If you’re really into travel tips, check these (sometimes contradictory) lists as well: 61 Travel Tips to Make You the World’s Savviest Traveler (Nomadic Matt), a packing list for the traveling gal (A Beautiful Mess), and a list of really cool, I mean helpful, traveling gadgets (Rethink Modern).

What Dopes Like Me Can Do

It’s a perennial but pleasant surprise: God can and is apparently happy to use people like me. The most recent edition of the surprise came a couple of weeks ago and swirled around a series of Discovery Bible Studies I had with a young guy from Gambia in a piazza in Sicily. I’ve talked to around 6.3 gazillion Muslims in my day, but this may have been the first time we’d really dug into the Bible together. I walked away thinking, “It’s true what they say… pretty much anyone can do this.”

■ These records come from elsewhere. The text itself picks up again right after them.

/-- A zero over a word that has a place other than 0 is a zero. -/
theorem exists_fdiv_zero (z : Bool) {b : Word} {k : ℤ} (hb : orderKey (decodeF32 b) = some k) (hk : k ≠ 0) :
    ∃ q, fdiv (zeroPattern z) b = zeroPattern q := by
  rcases place_cases hb with ⟨rfl, -⟩ | ⟨rfl, -⟩ | ⟨q, n, hfin, rfl, -⟩
  · exact ⟨_, by rw [fdiv, decodeF32_zeroPattern, decodeF32_infPattern]⟩
  · exact ⟨_, by rw [fdiv, decodeF32_zeroPattern, decodeF32_infPattern]⟩
  · have hn : n ≠ 0 := fun h0 => hk (by subst h0; cases q <;> rfl)
    exact ⟨z ^^ q, by rw [fdiv_fin (decodeF32_zeroPattern z) hfin hn, mul_zero, roundMag_zero, zeroPattern_eq_pack]⟩

/-- A zero plus a finite word that is not a zero is that word. -/
theorem fadd_zero_fin (z : Bool) {b : Word} {q : Bool} {n : ℕ} (hb : decodeF32 b = .fin q n) (hn : n ≠ 0) :
    fadd (zeroPattern z) b = b := by
  have hzero : signedMag z 0 = 0 := by cases z <;> rfl
  have hne : signedMag q n ≠ 0 := fun h => hn (by rw [← natAbs_signedMag q n, h, Int.natAbs_zero])
  rw [fadd_fin (decodeF32_zeroPattern z) hb, hzero, zero_add, if_neg hne, decide_signedMag_neg q hn, natAbs_signedMag]
  obtain ⟨low, hlow, rfl, rfl⟩ := decodeF32_fin_iff.1 hb
  have hexact := roundMag_exact hlow one_pos
  rw [mul_one] at hexact
  rw [hexact]

/-- A positive count of units rounds to a place above 0: a single unit is representable. -/
theorem roundUnits_pos {z : ℤ} (hz : 0 < z) : ∃ k, orderKey (decodeF32 (roundUnits z)) = some k ∧ 0 < k := by
  have hunit : orderKey (decodeF32 (roundUnits 1)) = some 1 := by decide
  have hmono := roundUnits_mono (show 1 ≤ z by omega)
  obtain ⟨-, k, -, hk, -⟩ := orderedCompare_true hmono
  have hle := (fle_iff hunit hk).1 hmono
  exact ⟨k, hk, by omega⟩

/-- A word less a finite one below it has a place above 0. -/
theorem fsub_pos {a b : Word} {q : Bool} {n : ℕ} (hb : decodeF32 b = .fin q n) (h : fgt a b = true) :
    ∃ k, orderKey (decodeF32 (fsub a b)) = some k ∧ 0 < k := by
  rcases fle_cases (fle_of_fgt h) with rfl | rfl | ⟨-, -, p, m, -, ha, -⟩
  · rw [decodeF32_infPattern] at hb
    cases hb
  · have hinf : fsub (infPattern false) b = infPattern false := by simp [fsub, fadd, decodeF32_fneg_fin hb]
    rw [hinf, decodeF32_infPattern]
    exact ⟨_, rfl, by norm_num⟩
  · have hlt : signedMag q n < signedMag p m := (fgt_iff (by rw [ha]; rfl) (by rw [hb]; rfl)).1 h
    rw [fsub, orderKey_fadd ha (decodeF32_fneg_fin hb), signedMag_not]
    exact roundUnits_pos (by omega)

/-- The difference of two small integers is exact. -/
theorem fsub_i2f {m n : ℤ} (hm : m.natAbs < 2 ^ 24) (hn : n.natAbs < 2 ^ 24) (hne : m ≠ n) :
    fsub (i2f m) (i2f n) = i2f (m - n) := by
  have hunits (z : ℤ) : signedMag (decide (z < 0)) (2 ^ 149 * z.natAbs) = 2 ^ 149 * z := by
    rw [signedMag_mul, signedMag_decide, Nat.cast_pow, Nat.cast_ofNat]
  have hsum : 2 ^ 149 * m + -(2 ^ 149 * n) = 2 ^ 149 * (m - n) := by ring
  have hsign : (2 ^ 149 * (m - n) < 0) ↔ m - n < 0 := by omega
  rw [fsub, fadd_fin (decodeF32_i2f hm) (decodeF32_fneg_fin (decodeF32_i2f hn)), signedMag_not, hunits, hunits, hsum,
    if_neg (by omega), i2f, decide_eq_decide.2 hsign, Int.natAbs_mul, Int.natAbs_pow]
  rfl

/-- The remap of tmin itself: its difference to tmin is +0.0, so the quotient is a zero and the sum is the high end. -/
theorem aggRemap_tmin {tmin tmax pminf pmaxf : Word} {p q r : Bool} {m n k : ℕ} (htmin : decodeF32 tmin = .fin p m)
    (hlt : fgt tmax tmin = true) (hspan : decodeF32 (fsub pminf pmaxf) = .fin q n)
    (hmax : decodeF32 pmaxf = .fin r k) (hk : k ≠ 0) : aggRemap tmin tmax pminf pmaxf tmin = pmaxf := by
  obtain ⟨d, hd, hpos⟩ := fsub_pos htmin hlt
  obtain ⟨z, hquotient⟩ := exists_fdiv_zero (false ^^ q) hd hpos.ne'
  rw [aggRemap, fsub_self htmin, fmul_zero_fin false hspan, hquotient, fadd_zero_fin z hmax hk]

/-- Settles O36: the remap gives pmax, which is positive, and the clamp keeps it. -/
theorem minimumTemperatureMapsToPmax : Obligations.MinimumTemperatureMapsToPmax := by
  intro s neg mag htemps hpwms htmin
  have hmax := s.aggPmax.isLt
  have hpmin := orderKey_i2f (n := s.aggPmin.toNat) (by omega)
  have hpmax := orderKey_i2f (n := s.aggPmax.toNat) (by omega)
  have hspan := decodeF32_i2f (n := (s.aggPmin.toNat : ℤ) - s.aggPmax.toNat) (by omega)
  rw [← fsub_i2f (by omega) (by omega) (by omega)] at hspan
  have hremap := aggRemap_tmin htmin htemps hspan (decodeF32_i2f (n := (s.aggPmax.toNat : ℤ)) (by omega)) (by omega)
  rw [aggValue, hremap]
  refine aggClamp_of_between ?_ ?_ ?_
  · simp [isNaN, decodeF32_i2f (n := (s.aggPmax.toNat : ℤ)) (by omega)]
  · exact Bool.eq_false_iff.2 (mt (flt_iff hpmax hpmin).1 (by omega))
  · exact Bool.eq_false_iff.2 (mt (fgt_iff hpmax hpmax).1 (lt_irrefl _))

end Sys2Proof.Proofs
end

section
/-! PID: its output clamp, the channel forced off, the completed update, the first update, and what PID reads (42_pid
R170 to R175). -/

namespace Sys2Proof.Proofs

open Sys2Proof.Machine Sys2Proof.Laws

/-! ## The output clamp -/

section Clamp

variable {u : Word}

/-- What is above 1.0 is above +0.0. -/
theorem fgt_zero_of_fgt_one (h : fgt u f32One = true) : fgt u f32Zero = true := by
  obtain ⟨x, -, hx, -, -⟩ := orderedCompare_true h
  have hone : orderKey (decodeF32 f32One) = some (2 ^ 149) := by decide
  have hlt := (fgt_iff hx hone).1 h
  exact (fgt_iff hx orderKey_zero).2 (by omega)

theorem not_fgt_of_fle {a b : Word} (h : fle a b = true) : fgt a b = false := by
  obtain ⟨x, y, hx, hy, -⟩ := orderedCompare_true h
  exact Bool.eq_false_iff.2 (mt (fgt_iff hx hy).1 (not_lt.2 ((fle_iff hx hy).1 h)))

theorem pidClamp_of_above (h : fgt u f32One = true) : pidClamp u = f32One := if_pos h

theorem pidClamp_of_not_positive (h : fgt u f32Zero = false) : pidClamp u = f32Zero := by
  have hone : fgt u f32One = false := Bool.eq_false_iff.2 fun hone => by
    rw [fgt_zero_of_fgt_one hone] at h
    cases h
  simp [pidClamp, hone, h]

theorem pidClamp_of_unit (hpos : fgt u f32Zero = true) (hone : fgt u f32One = false) : pidClamp u = u := by
  simp [pidClamp, hone, hpos]

/-- The patterns up to that of 1.0 are numbers in [+0.0, 1.0], and -0.0 is not among them. -/
theorem unit_of_toNat_le {w : Word} (h : w.toNat ≤ 0x3F800000) :
    fle f32Zero w = true ∧ fle w f32One = true ∧ isNaN w = false ∧ w ≠ 0x80000000#32 := by
  obtain ⟨low, hlow, rfl⟩ : ∃ low, low ≤ 0x3F800000 ∧ w = packF32 false low :=
    ⟨w.toNat, h, BitVec.eq_of_toNat_eq (by rw [packF32_toNat _ (by omega)]; simp)⟩
  refine ⟨fle_pack (p := false) (l := 0) (by omega) (by omega) (by simp),
    fle_pack (q := false) (k := 0x3F800000) (by omega) (by omega) (by simpa using hlow),
    pack_not_nan _ (by omega), fun heq => ?_⟩
  rw [heq] at h
  exact absurd h (by decide)

end Clamp

/-- Settles O39: the clamped pattern is at most that of 1.0, and each clause is a branch of the clamp. -/
theorem pidClampStaysInUnitInterval : Obligations.PidClampStaysInUnitInterval := by
  intro u
  obtain ⟨hzero, hone, hnumber, hneg⟩ := unit_of_toNat_le (pidClamp_toNat_le u)
  exact ⟨hzero, hone, hnumber, hneg, fun hnan => pidClamp_of_not_positive (orderedCompare_nan (.inl hnan)),
    pidClamp_of_not_positive, pidClamp_of_above, fun hpos hle => pidClamp_of_unit hpos (not_fgt_of_fle hle)⟩

/-! ## The two outcomes under STRATEGY = PID -/

section Outcomes

variable {s : State} {ch : Channel} (hstrategy : s.params.strategy = .pid)
include hstrategy

/-- Without a setpoint or a temperature the channel is forced off; the missing setpoint is named first. -/
theorem exec_pid_forcedOff (h : s.target[secOf ch] = Config.sent ∨ s.faulted ch = true) :
    exec (.pid ch) s = .next ((pidForceOff s ch).respond
      (if s.target[secOf ch] = Config.sent then .noTarget else .tempFault) f32Zero) := by
  change execPid ch s = _
  rw [execPid, hstrategy]
  by_cases htarget : s.target[secOf ch] = Config.sent
  · rw [if_pos htarget]
    exact if_pos (noSetpoint_iff.2 htarget)
  · rw [if_neg htarget]
    exact (if_neg (mt noSetpoint_iff.1 htarget)).trans (if_pos (h.resolve_left htarget))

theorem exec_pid_update (htarget : s.target[secOf ch] ≠ Config.sent) (hvalid : s.faulted ch = false) :
    exec (.pid ch) s = .next ((pidUpdate s ch).respond .ok (pidOutput s ch)) := by
  change execPid ch s = _
  rcases execPid_of_pid hstrategy ch with ⟨hset | hfault, -⟩ | ⟨-, -, he⟩
  · exact absurd (noSetpoint_iff.1 hset) htarget
  · rw [hvalid] at hfault
    cases hfault
  · exact he

end Outcomes

/-! ## What PID writes -/

/-- Of one kind of register, the address outside a frame that holds the address of channel `ch` is another channel's. -/
theorem channel_ne_of_addr_not_mem {f : Channel → Reg} {ch c : Channel} {addrs : List Half}
    (hc : BitVec.ofNat 16 (f c).addr ∉ addrs) (hch : BitVec.ofNat 16 (f ch).addr ∈ addrs) : c ≠ ch := by
  rintro rfl
  exact hc hch

section Writes

variable (s : State) (ch c : Channel)

theorem pidForceOff_pout : (pidForceOff s ch).pout[c] = if c = ch then f32Zero else s.pout[c] := getElem_set_fin ..

theorem pidUpdate_integ : (pidUpdate s ch).integ[c] = if c = ch then pidIntegral s ch else s.integ[c] :=
  getElem_set_fin ..

theorem pidUpdate_perr : (pidUpdate s ch).perr[c] = if c = ch then pidError s ch else s.perr[c] := getElem_set_fin ..

theorem pidUpdate_ptime : (pidUpdate s ch).ptime[c] = if c = ch then s.tnow else s.ptime[c] := getElem_set_fin ..

theorem pidUpdate_pout : (pidUpdate s ch).pout[c] = if c = ch then pidOutput s ch else s.pout[c] := getElem_set_fin ..

theorem pidUpdate_pidStarted : (pidUpdate s ch).pidStarted c = (decide (c = ch) || s.pidStarted c) :=
  (setPidStarted_pidStarted _ ch c true).trans (Bool.if_true_left ..)

/-- The accumulator, the output and the drive request of the channel after a completed update. -/
theorem pidUpdate_self :
    (pidUpdate s ch).integ[ch] = pidIntegral s ch ∧ (pidUpdate s ch).perr[ch] = pidError s ch
      ∧ (pidUpdate s ch).ptime[ch] = s.tnow ∧ (pidUpdate s ch).pout[ch] = pidOutput s ch
      ∧ (pidUpdate s ch).driven ch = (fgt (pidOutput s ch) s.pidThr && s.isActive ch) :=
  ⟨(pidUpdate_integ s ch ch).trans (if_pos rfl), (pidUpdate_perr s ch ch).trans (if_pos rfl),
    (pidUpdate_ptime s ch ch).trans (if_pos rfl), (pidUpdate_pout s ch ch).trans (if_pos rfl),
    (pidUpdate_driven s ch ch).trans (if_pos rfl)⟩

/-- A channel forced off changes its POUT and DRIVE. -/
theorem pidForceOff_frame : ChangesOnly [BitVec.ofNat 16 (0x0C0 + ch.val), 0x0D1#16] s (pidForceOff s ch) := by
  refine ⟨peek_frame rfl fun r hr => ?_, rfl, rfl, rfl, rfl⟩
  cases r with
  | pout c =>
    exact (pidForceOff_pout s ch c).trans (if_neg (channel_ne_of_addr_not_mem (f := .pout) hr (by simp [Reg.addr])))
  | drive => exact absurd (by simp [Reg.addr]) hr
  | _ => rfl

/-- A completed update changes INTEG, PERR, PTIME and POUT of its channel, PINIT and DRIVE. -/
theorem pidUpdate_frame :
    ChangesOnly [BitVec.ofNat 16 (0x080 + ch.val), BitVec.ofNat 16 (0x090 + ch.val), BitVec.ofNat 16 (0x0A0 + ch.val),
      0x0B0#16, BitVec.ofNat 16 (0x0C0 + ch.val), 0x0D1#16] s (pidUpdate s ch) := by
  refine ⟨peek_frame rfl fun r hr => ?_, rfl, rfl, rfl, rfl⟩
  cases r with
  | integ c =>
    exact (pidUpdate_integ s ch c).trans (if_neg (channel_ne_of_addr_not_mem (f := .integ) hr (by simp [Reg.addr])))
  | perr c =>
    exact (pidUpdate_perr s ch c).trans (if_neg (channel_ne_of_addr_not_mem (f := .perr) hr (by simp [Reg.addr])))
  | ptime c =>
    exact (pidUpdate_ptime s ch c).trans (if_neg (channel_ne_of_addr_not_mem (f := .ptime) hr (by simp [Reg.addr])))
  | pout c =>
    exact (pidUpdate_pout s ch c).trans (if_neg (channel_ne_of_addr_not_mem (f := .pout) hr (by simp [Reg.addr])))
  | pinit | drive => exact absurd (by simp [Reg.addr]) hr
  | _ => rfl

end Writes

/-- Settles O37: both missing inputs end in the same writes. -/
theorem pidWithoutInputForcesOff : Obligations.PidWithoutInputForcesOff := by
  intro ch s hstrategy hmissing
  refine ⟨_, exec_pid_forcedOff hstrategy hmissing, respond_response .., ?_, fun c => ?_,
    changesOnly_respond (pidForceOff_frame s ch) _ _⟩
  · exact (pidForceOff_pout s ch ch).trans (if_pos rfl)
  · rw [respond_driven, pidForceOff_driven, Bool.if_false_left]

/-! ## The values of an update -/

/-- The elapsed ticks as 42_pid R170 and R173 write them. -/
theorem pidElapsed_eq (s : State) (ch : Channel) :
    (pidElapsed s ch : ℤ) =
      if s.pidStarted ch = true then ((s.tnow.toNat : ℤ) - s.ptime[ch].toNat) % 2 ^ 32 else 0 := by
  rw [pidElapsed, Nat.cast_ite, elapsedTicks_eq, Nat.cast_zero]

/-- ICLAMP_EN is the one defined bit of CTRL (10_state R50). -/
theorem bitAt_ctrl_iff (m : BitVec 1) : bitAt m 0 = true ↔ m = 1#1 := by
  revert m
  decide

/-- The new integral as 42_pid R170 and R171 write it. -/
theorem pidIntegral_eq (s : State) (ch : Channel) :
    pidIntegral s ch =
      if s.ctrl = 1#1 then integralClamp (fadd s.integ[ch] (fmul (pidError s ch) (pidSeconds s ch))) s.iclamp
      else fadd s.integ[ch] (fmul (pidError s ch) (pidSeconds s ch)) :=
  if_congr (bitAt_ctrl_iff s.ctrl) rfl rfl

/-- Settles O38: the names of the statement are the values the model computes. -/
theorem pidUpdatesAccumulatorAndDrive : Obligations.PidUpdatesAccumulatorAndDrive := by
  intro ch s e dt i0 i d o el hstrategy htarget hvalid he hel hdt hi0 hi hd ho
  obtain rfl : el = pidElapsed s ch := Nat.cast_injective (hel.trans (pidElapsed_eq s ch).symm)
  obtain rfl : e = pidError s ch := he
  obtain rfl : dt = pidSeconds s ch := hdt
  subst hi0
  obtain rfl : i = pidIntegral s ch := hi.trans (pidIntegral_eq s ch).symm
  obtain rfl : d = pidDerivative s ch := hd
  obtain rfl : o = pidOutput s ch := ho
  obtain ⟨hinteg, hperr, hptime, hpout, hdriven⟩ := pidUpdate_self s ch
  exact ⟨_, exec_pid_update hstrategy htarget hvalid, respond_response .., hinteg, hperr, hptime, hpout,
    fun c => pidUpdate_pidStarted s ch c, hdriven, fun c hc => (pidUpdate_driven s ch c).trans (if_neg hc),
    changesOnly_respond (pidUpdate_frame s ch) _ _⟩

/-! ## The first update -/

/-- The conversion of an integer is the rounding of its count of units 2^-149. -/
theorem i2f_eq_roundUnits (n : ℤ) : i2f n = roundUnits (2 ^ 149 * n) := by
  have hsign : (2 ^ 149 * n < 0) ↔ n < 0 := by omega
  rw [i2f, roundUnits, decide_eq_decide.2 hsign, Int.natAbs_mul, Int.natAbs_pow]
  rfl

/-- A finite word times a zero is a zero. -/
theorem fmul_fin_zero {a : Word} {p : Bool} {m : ℕ} (ha : decodeF32 a = .fin p m) (z : Bool) :
    fmul a (zeroPattern z) = zeroPattern (p ^^ z) := by
  rw [fmul_fin ha (decodeF32_zeroPattern z), mul_zero, roundMag_zero, zeroPattern_eq_pack]

/-- The sum of +0.0 and a zero is +0.0. -/
theorem fadd_posZero_zero (z : Bool) : fadd f32Zero (zeroPattern z) = f32Zero := by cases z <;> decide

section FirstUpdate

variable {s : State} {ch : Channel} (hfirst : s.pidStarted ch = false)
include hfirst

/-- No time has passed at the first update (42_pid R173). -/
theorem pidElapsed_first : pidElapsed s ch = 0 := by simp [pidElapsed, hfirst]

theorem pidDerivative_first : pidDerivative s ch = f32Zero := if_pos (pidElapsed_first hfirst)

theorem pidSeconds_first (hp : s.params.admitted = true) : ∃ z, pidSeconds s ch = zeroPattern z := by
  obtain ⟨-, -, -, -, -, htick, -⟩ := (check_ok_iff s.params).1 ((admitted_iff s.params).1 hp)
  obtain ⟨k, hk, hpos⟩ := roundUnits_pos (z := 2 ^ 149 * (s.params.tickHz.toNat : ℤ)) (by omega)
  rw [← i2f_eq_roundUnits] at hk
  have hzero : i2f (0 : ℕ) = zeroPattern false := by decide
  rw [pidSeconds, pidElapsed_first hfirst, hzero]
  exact exists_fdiv_zero false hk hpos.ne'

I often think my mobilization cachet is to leave people with this realization: “If he can do it, I probably can too!” I mean, really, I’m no Lottie Moon or Gladys Aylward. I couldn’t even carry lunch for the Dons (McGavran, McCurry, and Richardson, for those keeping score!). But sometimes God uses me. If you don’t want to hear this, run away now. Otherwise I’m looping you into the group of people that God can use. Yes, you!

Certainly many Missions Catalyst readers, humble though you are, know that God uses you. You don’t need me to remind you. Great. But most of the people we know? They don’t know it! A cursory look at the Bible, history, and our lives says it’s true, though. God delights in using the least likely characters. Yay for us, for God, and for the world who waits to know him.

Check out You’ve Got Libya for the story of one of my heroes who was surprised that God would use the likes of him.

Language Learning Is Worth It!

I say this more from observation than experience. Our first group in Catania, Sicily in June interacted almost exclusively in English. They spoke some other languages, but none that were in play locally. And they did amazing things with their English.

The second team, however had some ringers: a woman whose mother tongue was French, a young lady with good Arabic, even though it was Chadian, and a young man who could stumble along in both French and Arabic. The doors these guys opened! We were able to converse with Wolof women from Senegal, extend welcome to 14- and 15-year-old boys fresh off the boat from Egypt, and even score points with a friend who was an imam from Morocco and reluctant to use his English.

Are you working on a second or third language right now? Press on! It’s worth it. Are you considering downloading Duolingo and diving in? Yes! I’m behind you 100 percent. Are you in a position to encourage some young bucks to get another language? Grace to you as you do so. They’ll be annoyed now, but grateful as God opens cool, unexpected doors. (Are you a non-American who’s grown up speaking several languages? Good on you. Thanks for the grace. We’re working on it.)